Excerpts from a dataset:
■ ■ ■ ■ ■ ■ ■
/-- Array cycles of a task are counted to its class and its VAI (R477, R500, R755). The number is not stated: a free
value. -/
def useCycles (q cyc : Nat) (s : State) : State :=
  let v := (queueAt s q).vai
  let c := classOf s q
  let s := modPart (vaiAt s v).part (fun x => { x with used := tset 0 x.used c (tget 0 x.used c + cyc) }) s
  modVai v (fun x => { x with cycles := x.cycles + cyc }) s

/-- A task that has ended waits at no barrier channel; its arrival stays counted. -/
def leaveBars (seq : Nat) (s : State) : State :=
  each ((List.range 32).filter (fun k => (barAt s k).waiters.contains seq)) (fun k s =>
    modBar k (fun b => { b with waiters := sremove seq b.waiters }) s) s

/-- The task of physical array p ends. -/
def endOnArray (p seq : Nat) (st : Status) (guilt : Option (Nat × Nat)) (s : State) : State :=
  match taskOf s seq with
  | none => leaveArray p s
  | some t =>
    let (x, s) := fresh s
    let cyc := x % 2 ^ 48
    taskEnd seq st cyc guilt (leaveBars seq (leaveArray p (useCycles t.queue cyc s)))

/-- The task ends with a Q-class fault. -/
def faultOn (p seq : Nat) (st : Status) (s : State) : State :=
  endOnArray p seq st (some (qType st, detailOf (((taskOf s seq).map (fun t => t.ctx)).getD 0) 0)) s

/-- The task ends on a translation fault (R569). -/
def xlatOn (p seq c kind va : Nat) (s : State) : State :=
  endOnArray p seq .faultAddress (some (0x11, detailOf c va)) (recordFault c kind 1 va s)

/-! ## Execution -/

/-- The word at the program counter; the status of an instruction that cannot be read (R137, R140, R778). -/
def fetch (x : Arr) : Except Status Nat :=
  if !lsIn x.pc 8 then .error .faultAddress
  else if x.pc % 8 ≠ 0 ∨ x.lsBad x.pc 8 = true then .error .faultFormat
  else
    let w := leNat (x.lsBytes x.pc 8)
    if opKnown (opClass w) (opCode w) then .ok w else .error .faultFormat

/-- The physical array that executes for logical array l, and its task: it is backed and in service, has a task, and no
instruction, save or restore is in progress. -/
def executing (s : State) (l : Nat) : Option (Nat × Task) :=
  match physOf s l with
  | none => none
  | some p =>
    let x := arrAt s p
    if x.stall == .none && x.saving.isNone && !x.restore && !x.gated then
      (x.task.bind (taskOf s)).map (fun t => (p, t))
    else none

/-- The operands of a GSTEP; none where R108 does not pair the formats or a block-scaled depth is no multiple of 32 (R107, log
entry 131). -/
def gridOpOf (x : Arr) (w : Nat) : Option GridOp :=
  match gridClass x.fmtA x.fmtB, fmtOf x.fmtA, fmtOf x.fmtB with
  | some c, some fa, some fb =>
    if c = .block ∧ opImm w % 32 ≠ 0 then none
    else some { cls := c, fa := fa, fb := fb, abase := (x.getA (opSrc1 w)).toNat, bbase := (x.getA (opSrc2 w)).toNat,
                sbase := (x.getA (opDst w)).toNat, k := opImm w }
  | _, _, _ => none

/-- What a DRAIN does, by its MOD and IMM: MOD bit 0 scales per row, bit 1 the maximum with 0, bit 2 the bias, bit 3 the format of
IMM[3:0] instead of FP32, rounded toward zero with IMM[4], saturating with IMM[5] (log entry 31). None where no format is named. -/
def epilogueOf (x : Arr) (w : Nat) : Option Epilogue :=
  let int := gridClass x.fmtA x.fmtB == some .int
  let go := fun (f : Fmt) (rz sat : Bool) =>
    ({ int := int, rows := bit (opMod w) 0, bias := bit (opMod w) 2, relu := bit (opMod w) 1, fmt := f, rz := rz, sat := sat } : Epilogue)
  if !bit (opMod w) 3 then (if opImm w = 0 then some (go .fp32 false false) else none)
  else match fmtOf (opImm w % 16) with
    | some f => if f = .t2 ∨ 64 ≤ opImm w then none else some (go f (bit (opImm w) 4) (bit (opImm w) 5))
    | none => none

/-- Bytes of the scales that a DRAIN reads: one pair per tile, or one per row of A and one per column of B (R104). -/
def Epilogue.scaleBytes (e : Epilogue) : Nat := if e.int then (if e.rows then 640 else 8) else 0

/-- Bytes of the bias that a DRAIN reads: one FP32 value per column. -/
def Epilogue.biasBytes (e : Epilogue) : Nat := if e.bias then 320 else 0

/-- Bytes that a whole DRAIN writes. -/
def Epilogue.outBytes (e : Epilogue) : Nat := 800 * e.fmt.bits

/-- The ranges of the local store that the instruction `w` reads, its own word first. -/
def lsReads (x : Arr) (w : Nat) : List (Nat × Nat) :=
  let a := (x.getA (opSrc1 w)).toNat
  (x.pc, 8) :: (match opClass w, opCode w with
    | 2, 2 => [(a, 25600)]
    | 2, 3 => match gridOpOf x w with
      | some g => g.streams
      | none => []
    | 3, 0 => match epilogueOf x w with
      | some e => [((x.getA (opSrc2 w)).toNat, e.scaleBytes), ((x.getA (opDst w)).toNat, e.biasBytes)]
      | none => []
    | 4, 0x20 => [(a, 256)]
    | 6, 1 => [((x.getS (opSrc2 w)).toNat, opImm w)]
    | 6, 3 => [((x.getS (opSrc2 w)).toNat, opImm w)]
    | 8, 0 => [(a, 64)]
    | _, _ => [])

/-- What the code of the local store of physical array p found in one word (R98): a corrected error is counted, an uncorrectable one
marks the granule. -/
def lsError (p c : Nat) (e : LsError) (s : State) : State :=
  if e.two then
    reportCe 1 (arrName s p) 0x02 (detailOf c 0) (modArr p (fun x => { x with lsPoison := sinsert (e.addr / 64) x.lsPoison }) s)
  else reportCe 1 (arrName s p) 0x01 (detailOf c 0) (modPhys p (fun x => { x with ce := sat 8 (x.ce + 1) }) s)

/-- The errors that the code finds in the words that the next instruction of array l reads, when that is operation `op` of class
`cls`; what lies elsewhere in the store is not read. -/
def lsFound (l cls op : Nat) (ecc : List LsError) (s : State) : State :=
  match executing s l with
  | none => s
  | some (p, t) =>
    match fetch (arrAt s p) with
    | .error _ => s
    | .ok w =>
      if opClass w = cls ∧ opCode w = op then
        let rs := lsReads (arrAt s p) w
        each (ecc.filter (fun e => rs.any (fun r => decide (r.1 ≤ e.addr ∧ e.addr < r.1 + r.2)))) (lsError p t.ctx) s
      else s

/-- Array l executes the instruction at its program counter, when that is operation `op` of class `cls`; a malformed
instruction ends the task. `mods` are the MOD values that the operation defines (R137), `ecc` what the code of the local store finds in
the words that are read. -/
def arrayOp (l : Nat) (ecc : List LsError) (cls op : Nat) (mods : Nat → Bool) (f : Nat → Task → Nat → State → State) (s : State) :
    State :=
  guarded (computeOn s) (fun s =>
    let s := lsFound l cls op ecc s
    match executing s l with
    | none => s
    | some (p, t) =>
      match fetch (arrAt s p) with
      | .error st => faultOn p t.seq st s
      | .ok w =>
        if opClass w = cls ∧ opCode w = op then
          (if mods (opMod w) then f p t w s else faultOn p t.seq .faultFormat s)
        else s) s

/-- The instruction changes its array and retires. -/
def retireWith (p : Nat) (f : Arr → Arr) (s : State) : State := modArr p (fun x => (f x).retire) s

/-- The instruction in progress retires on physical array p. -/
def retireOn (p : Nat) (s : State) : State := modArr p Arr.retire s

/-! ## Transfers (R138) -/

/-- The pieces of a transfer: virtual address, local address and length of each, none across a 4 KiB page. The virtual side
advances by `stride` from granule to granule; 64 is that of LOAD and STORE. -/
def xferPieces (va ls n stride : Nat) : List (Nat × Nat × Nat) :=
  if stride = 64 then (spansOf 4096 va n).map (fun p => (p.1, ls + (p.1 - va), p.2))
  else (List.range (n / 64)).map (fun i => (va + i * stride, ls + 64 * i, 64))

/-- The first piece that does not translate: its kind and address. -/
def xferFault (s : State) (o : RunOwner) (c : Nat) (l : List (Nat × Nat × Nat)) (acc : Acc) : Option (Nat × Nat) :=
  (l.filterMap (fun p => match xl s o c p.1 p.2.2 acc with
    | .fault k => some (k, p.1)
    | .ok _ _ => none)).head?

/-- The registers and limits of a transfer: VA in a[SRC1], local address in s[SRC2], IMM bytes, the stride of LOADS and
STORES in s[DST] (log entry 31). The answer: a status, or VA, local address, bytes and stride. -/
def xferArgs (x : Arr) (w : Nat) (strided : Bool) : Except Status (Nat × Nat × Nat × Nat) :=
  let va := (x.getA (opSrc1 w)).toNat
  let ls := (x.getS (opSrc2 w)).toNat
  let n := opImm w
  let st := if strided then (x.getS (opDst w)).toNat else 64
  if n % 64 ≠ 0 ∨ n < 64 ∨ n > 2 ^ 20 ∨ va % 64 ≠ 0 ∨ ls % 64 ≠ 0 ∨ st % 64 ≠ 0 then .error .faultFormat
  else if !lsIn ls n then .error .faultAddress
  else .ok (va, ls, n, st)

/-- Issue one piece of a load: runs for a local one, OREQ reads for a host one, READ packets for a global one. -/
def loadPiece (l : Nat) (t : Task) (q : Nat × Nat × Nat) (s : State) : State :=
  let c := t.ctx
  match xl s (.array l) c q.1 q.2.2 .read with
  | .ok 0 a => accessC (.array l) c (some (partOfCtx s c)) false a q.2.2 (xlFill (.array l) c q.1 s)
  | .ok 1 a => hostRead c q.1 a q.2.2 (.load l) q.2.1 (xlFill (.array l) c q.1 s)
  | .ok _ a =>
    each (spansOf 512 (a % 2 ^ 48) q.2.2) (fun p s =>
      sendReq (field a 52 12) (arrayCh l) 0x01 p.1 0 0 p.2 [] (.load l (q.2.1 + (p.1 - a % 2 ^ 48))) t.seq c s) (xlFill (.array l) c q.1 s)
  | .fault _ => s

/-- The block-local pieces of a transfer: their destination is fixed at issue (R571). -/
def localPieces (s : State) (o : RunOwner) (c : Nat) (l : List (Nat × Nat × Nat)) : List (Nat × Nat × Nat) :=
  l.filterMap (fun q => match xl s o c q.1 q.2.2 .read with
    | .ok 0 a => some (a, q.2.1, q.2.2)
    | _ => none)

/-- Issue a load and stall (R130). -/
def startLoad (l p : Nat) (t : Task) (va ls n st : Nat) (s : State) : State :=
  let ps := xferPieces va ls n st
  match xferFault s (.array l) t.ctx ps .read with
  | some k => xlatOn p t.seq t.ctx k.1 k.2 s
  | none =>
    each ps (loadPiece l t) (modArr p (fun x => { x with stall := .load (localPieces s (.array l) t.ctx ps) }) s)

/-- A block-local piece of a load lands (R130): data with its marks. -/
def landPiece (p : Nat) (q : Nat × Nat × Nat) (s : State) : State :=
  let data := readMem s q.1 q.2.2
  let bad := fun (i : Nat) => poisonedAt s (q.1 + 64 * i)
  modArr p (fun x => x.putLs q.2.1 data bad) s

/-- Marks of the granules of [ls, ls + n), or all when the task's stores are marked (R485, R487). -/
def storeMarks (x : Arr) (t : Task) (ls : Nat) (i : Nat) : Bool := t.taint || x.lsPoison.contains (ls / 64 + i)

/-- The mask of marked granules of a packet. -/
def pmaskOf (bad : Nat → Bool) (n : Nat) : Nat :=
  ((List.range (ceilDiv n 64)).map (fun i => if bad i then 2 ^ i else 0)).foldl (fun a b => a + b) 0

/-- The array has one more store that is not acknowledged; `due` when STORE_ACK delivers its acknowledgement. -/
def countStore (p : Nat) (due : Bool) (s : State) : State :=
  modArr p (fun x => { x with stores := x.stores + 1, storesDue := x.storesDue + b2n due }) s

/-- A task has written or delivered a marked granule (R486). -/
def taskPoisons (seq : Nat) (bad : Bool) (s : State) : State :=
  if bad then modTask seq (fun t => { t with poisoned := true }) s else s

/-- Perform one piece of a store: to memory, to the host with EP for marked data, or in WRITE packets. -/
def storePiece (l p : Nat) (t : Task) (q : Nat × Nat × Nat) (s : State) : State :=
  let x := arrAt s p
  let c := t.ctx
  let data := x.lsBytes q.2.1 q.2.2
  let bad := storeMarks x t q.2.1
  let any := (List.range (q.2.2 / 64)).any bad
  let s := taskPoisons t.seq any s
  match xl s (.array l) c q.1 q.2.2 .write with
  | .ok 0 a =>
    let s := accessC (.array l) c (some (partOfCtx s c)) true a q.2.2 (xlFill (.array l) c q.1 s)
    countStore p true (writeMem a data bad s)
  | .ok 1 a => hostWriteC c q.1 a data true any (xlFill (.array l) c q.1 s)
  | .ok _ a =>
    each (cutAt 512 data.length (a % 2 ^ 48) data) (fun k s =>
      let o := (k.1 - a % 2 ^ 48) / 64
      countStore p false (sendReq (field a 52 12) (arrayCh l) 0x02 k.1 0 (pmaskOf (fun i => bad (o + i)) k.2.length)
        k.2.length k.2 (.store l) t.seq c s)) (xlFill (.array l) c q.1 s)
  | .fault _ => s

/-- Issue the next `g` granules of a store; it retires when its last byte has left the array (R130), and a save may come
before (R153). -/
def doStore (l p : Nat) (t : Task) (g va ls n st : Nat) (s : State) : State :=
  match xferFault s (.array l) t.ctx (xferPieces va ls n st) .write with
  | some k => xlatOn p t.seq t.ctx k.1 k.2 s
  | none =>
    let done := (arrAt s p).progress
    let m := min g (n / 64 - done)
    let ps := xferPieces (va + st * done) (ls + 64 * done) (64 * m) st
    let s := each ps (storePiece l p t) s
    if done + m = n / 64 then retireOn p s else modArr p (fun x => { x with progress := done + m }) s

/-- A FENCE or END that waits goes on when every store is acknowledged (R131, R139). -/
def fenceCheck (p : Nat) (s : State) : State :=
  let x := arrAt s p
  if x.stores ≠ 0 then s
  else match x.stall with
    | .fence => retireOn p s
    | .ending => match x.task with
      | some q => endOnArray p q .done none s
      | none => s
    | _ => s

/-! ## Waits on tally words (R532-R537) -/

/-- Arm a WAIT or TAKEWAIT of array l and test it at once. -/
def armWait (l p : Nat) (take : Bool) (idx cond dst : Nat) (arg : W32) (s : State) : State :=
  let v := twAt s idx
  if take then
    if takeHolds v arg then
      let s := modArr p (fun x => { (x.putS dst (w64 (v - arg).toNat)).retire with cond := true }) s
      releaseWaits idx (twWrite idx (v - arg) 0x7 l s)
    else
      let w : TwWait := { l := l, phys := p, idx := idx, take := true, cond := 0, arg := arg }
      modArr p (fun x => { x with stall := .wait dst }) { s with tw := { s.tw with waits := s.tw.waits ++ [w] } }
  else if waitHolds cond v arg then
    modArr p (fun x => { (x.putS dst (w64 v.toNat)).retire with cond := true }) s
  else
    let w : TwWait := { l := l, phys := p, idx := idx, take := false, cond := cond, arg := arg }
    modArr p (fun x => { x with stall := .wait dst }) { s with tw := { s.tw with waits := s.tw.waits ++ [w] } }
■ ■ ■ ■ ■ ■ ■
> AIM OF THE EXERCISE:
Could you restate, word for word, the lines above from the one with "match x.task with" to the one with "if takeHolds v arg then", both included?

> ANSWER SPACE:
    | .ending => match x.task with
      | some q => endOnArray p q .done none s
      | none => s
    | _ => s

/-! ## Waits on tally words (R532-R537) -/

/-- Arm a WAIT or TAKEWAIT of array l and test it at once. -/
def armWait (l p : Nat) (take : Bool) (idx cond dst : Nat) (arg : W32) (s : State) : State :=
  let v := twAt s idx
  if take then
    if takeHolds v arg then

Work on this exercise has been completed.